L’esperienza accumulata dai propri tecnici sul loro stesso territorio ha spinto il Governo di Pechino a proporsi come realizzatori della Grande Muraglia Verde Africana e l’approccio cinese ha già trovato una applicazione attorno alla capitale della Mauritania Nouakchott dove alberi di saxsaul e di acacia, combinati con griglie di paglia a scacchiera (tecnica perfezionata proprio nel deserto del Taklamakan) sono riusciti a stabilizzare le dune di sabbia. Anche in Etiopia le squadre cinesi, dopo aver ripulito la superficie dai cespugli spinosi invasivi, hanno ripristinato i pascoli e triplicato la resa del foraggio attraverso il pascolo a rotazione. Gli ingegneri cinesi coinvolti in queste operazioni affermano di non limitarsi a piantare alberi in Africa ma di creare “industrie verdi”.
In realtà le cose non devono essere state così semplici per i cinesi come sembrerebbe: in Mauritania ci vollero tre anni per convincere le autorità locali che 12 piante native in Cina e resistenti alla siccità non sarebbero diventate specie invasive e anche i semi di tali piante han dovuto passare attraverso una specie di quarantena. Lo stesso è successo in Etiopia dove delle 22 specie di piante utilizzate 8 erano di origine cinese. Oltre al tipo di piante e a speciali griglie di paglia usate a scacchiera sembra che i cinesi siano riusciti ad incrementare del 37% la sopravvivenza degli impianti grazie ad un metodo di piantagione derivato dall’esperienza accumulata. Uno specialista cinese interrogato sul loro metodo di lavoro e sul perché i loro sistemi farebbero risparmiare almeno il 37% sull’investimento necessario rispetto ai costi studiati dall’ONU ha risposto che loro non buttano via il tempo per produrre rapporti di 300 pagine e che i lavoratori cinesi svolgono il loro compito con una velocità dieci volte più alta dei loro possibili concorrenti. Ciò significa che gran parte della manodopera impiegata verrà dalla Cina?

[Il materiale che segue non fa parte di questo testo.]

/-- A frame before the end, which only sends its bytes as far as the end can tell. -/
theorem State.EndedAs.cons {e₁ e' : State} {r : Mirror × List Frame × Response} (h : e'.EndedAs e₁ i r)
    (hwire : e₁.wire = e.wire ++ frameBytes f) (hmode : e₁.mode = e.mode) (hbusy : e₁.seq.busy = e.seq.busy)
    (hcmd : e₁.seq.cmd = e.seq.cmd) (hvalid : e₁.faultValid = e.faultValid) (hfault : e₁.faultCmd = e.faultCmd)
    (hcfg : e₁.cfg = e.cfg) : e'.EndedAs e i (r.1, f :: r.2.1, r.2.2) where
  m := h.m
  wire := by rw [h.wire, hwire, List.flatMap_cons, List.append_assoc]
  rsp := h.rsp
  mode := by rw [h.mode, hmode]
  tx := h.tx
  busy := h.busy.trans hbusy
  cmd := h.cmd.trans hcmd
  faultValid := h.faultValid.trans hvalid
  faultCmd := h.faultCmd.trans hfault
  cfg := h.cfg.trans hcfg

end

theorem planFrames_cons (so : SubOp) (p : List SubOp) : planFrames (so :: p) = so.frames ++ planFrames p := rfl

/-- From its place in the plan, the block comes to what EXEC's loop says of the frames left, for every list of answers. -/
theorem runsOn_execLoop {i : Instr} {p : List SubOp} (xs : List (Bool × Pins × Pins)) {e : State} {so : SubOp}
    {fs : List Frame} (hat : e.At i p so) (hr : e.running = true) (htx : e.tx = none) (hleft : e.Left p fs)
    (hlen : xs.length = fs.length + (planFrames (p.drop (e.seq.j.toNat + 1))).length) :
    let r := execLoop (⟨fs, so.commit⟩ :: p.drop (e.seq.j.toNat + 1)) (xs.map (·.1)) e.seq.k.toNat e.m
    r.2.1.length ≤ xs.length
      ∧ ∃ e', RunsOn (answerEdges (xs.take r.2.1.length)) e e' ∧ e'.EndedAs e i r := by
  induction xs generalizing e so fs with
  | nil =>
    have hnil : fs = [] := List.length_eq_zero_iff.mp (by rw [List.length_nil] at hlen; omega)
    exact absurd hnil (hat.left_ne_nil hleft)
  | cons x xs ih =>
    obtain ⟨ok, a, b⟩ := x
    obtain ⟨f, fs, rfl⟩ := List.exists_cons_of_ne_nil (hat.left_ne_nil hleft)
    have hf := hat.plannedFrame_of_left hleft
    have hleft' := hat.left_frameOk hleft
    cases ok with
    | false => exact ⟨by simp [execLoop_fault], _, runsOn_fault hat hr htx hf, .of_fault hat f⟩
    | true =>
      simp only [List.map_cons, execLoop_ok]
      cases fs with
      | cons g gs =>
        have hk : e.seq.k.toNat + 1 ≠ framesBefore p (e.seq.j.toNat + 1) := by
          simp [hleft.before]
        have hlen' : xs.length = (g :: gs).length + (planFrames (p.drop (e.seq.j.toNat + 1))).length := by
          simp only [List.length_cons] at hlen ⊢
          omega
        obtain ⟨hle, e', hrun, hend⟩ := ih ((hat.emit f).frameOk f hk) hr rfl hleft' hlen'
        simp only [State.frameOk_seq, State.emit_seq, hat.k_succ] at hle hrun hend
        exact ⟨Nat.succ_le_succ hle, e', (runsOn_inside hat hr htx hf hk).append hrun,
          hend.cons rfl rfl rfl rfl rfl rfl rfl⟩
      | nil =>
        have hk : e.seq.k.toNat + 1 = framesBefore p (e.seq.j.toNat + 1) := hleft.before.symm
        rw [execLoop_commit]
        cases hso : p[e.seq.j.toNat + 1]? with
        | none =>
          rw [List.drop_eq_nil_of_le (List.getElem?_eq_none_iff.mp hso)]
          exact ⟨by simp [execLoop], _, runsOn_finish hat hr htx hf hk hso, .of_finish hat f⟩
        | some so' =>
          obtain ⟨hj, hget⟩ := List.getElem?_eq_some_iff.mp hso
          have hdrop : p.drop (e.seq.j.toNat + 1) = so' :: p.drop (e.seq.j.toNat + 1 + 1) := by
            rw [List.drop_eq_getElem_cons hj, hget]
          have hat' := (hat.emit f).nextSubOp f hk hso
          have hj' : (((e.emit f).frameOk f).commitSubOp.nextSubOp so').seq.j.toNat = e.seq.j.toNat + 1 := hat.j_succ
          have hk' : (((e.emit f).frameOk f).commitSubOp.nextSubOp so').seq.k.toNat = e.seq.k.toNat + 1 := hat.k_succ
          have hm' : (((e.emit f).frameOk f).commitSubOp.nextSubOp so').m = e.m.commit so.commit := hat.snap ▸ rfl
          have hleft' := State.Left.of_begin hat'.here (by rw [hj', hk', hk])
          have ih' := ih hat' hr rfl hleft' (by
            rw [hdrop, planFrames_cons, List.length_append, List.length_cons, List.length_singleton] at hlen
            rw [hj']
            omega)
          rw [hj', hk', hm'] at ih'
          obtain ⟨hle, e', hrun, hend⟩ := ih'
          rw [hdrop]
          exact ⟨Nat.succ_le_succ hle, e', (runsOn_nextSubOp hat hr htx hf hk hso).append hrun,
            hend.cons rfl rfl rfl rfl rfl rfl rfl⟩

Ad oggi non sembra ancora deciso se l’intera operazione della Grande Muraglia Verde Africana sarà assegnata alle aziende cinesi ma, se così fosse e il tutto fosse completato con successo, quella realizzazione rappresenterà una vittoria strategica in termini di soft power per Pechino. Senza contare che, di là di una questione d’immagine, non va dimenticato che tutto il Sahel è ricco di minerali e si integrerebbe perfettamente della Belt and Road Initiative. Forse il loro interesse non è soltanto altruistico.